The Beslan school siege (also referred to as the Beslan school hostage crisis or the Beslan massacre) was an Islamic terrorist attack that started on 1 September 2004. It lasted three days, and involved the imprisonment of more than 1,100 people as hostages, (including 777 children) ending with the deaths of 334 people, 186 of them children, as well as 31 of the attackers. It is considered one of the largest school shootings / massacres in history.
David Brooks, in a NY Times Op-Ed piece after the massacre, in 2016, wrote the following about the Muslim terrorists:
We should be used to this pathological mass movement by now. We should be able to talk about such things. Yet when you look at the Western reaction to the Beslan massacres, you see people quick to divert their attention away from the core horror of this act, as if to say: We don’t want to stare into this abyss. We don’t want to acknowledge those parts of human nature that were on display in Beslan. Something here, if thought about too deeply, undermines the categories we use to live our lives, undermines our faith in the essential goodness of human beings.
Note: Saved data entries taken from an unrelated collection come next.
-- ==== Sys2Proof/Laws/State.lean ====
section
/-!
SUPPORT. Fields of the state after each update that the meanings share, so that no proof unfolds a record update.
-/
namespace Sys2Proof.Machine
It should come as no surprise to me — yet it still does — that people have any confidence remaining in idea of the “essential goodness of human beings.” Yet this is perhaps one of the most durable myths of our modern secular age. It underlies both public policy and private perception, and forms the basis of many failed government and social programs. If you have the stomach for it and the honesty to look objectively, even a brief glance at human history both ancient and modern reveals vastly more evidence of the depravity of man than his essential goodness. Consider briefly the following examples: the Inquisition, slavery, Ghengis Kahn, the Holocaust, the einsatzgrupen, the Bataan Death March, the Cambodian killing fields, Rwanda, Idi Amin, Columbine, Saddam’s rape rooms and shredders, suicide bombers on school buses and in pizza parlors, the rape of Nanking, the gulags, and Wounded Knee. And these are only the large historical events, easy to bring to mind. Left unmentioned but vastly outnumbering these are the countless murders, rapes, child molesters, serial killings, drug dealing, and any number of other smaller — but still profoundly evil — events which now barely if ever make the news.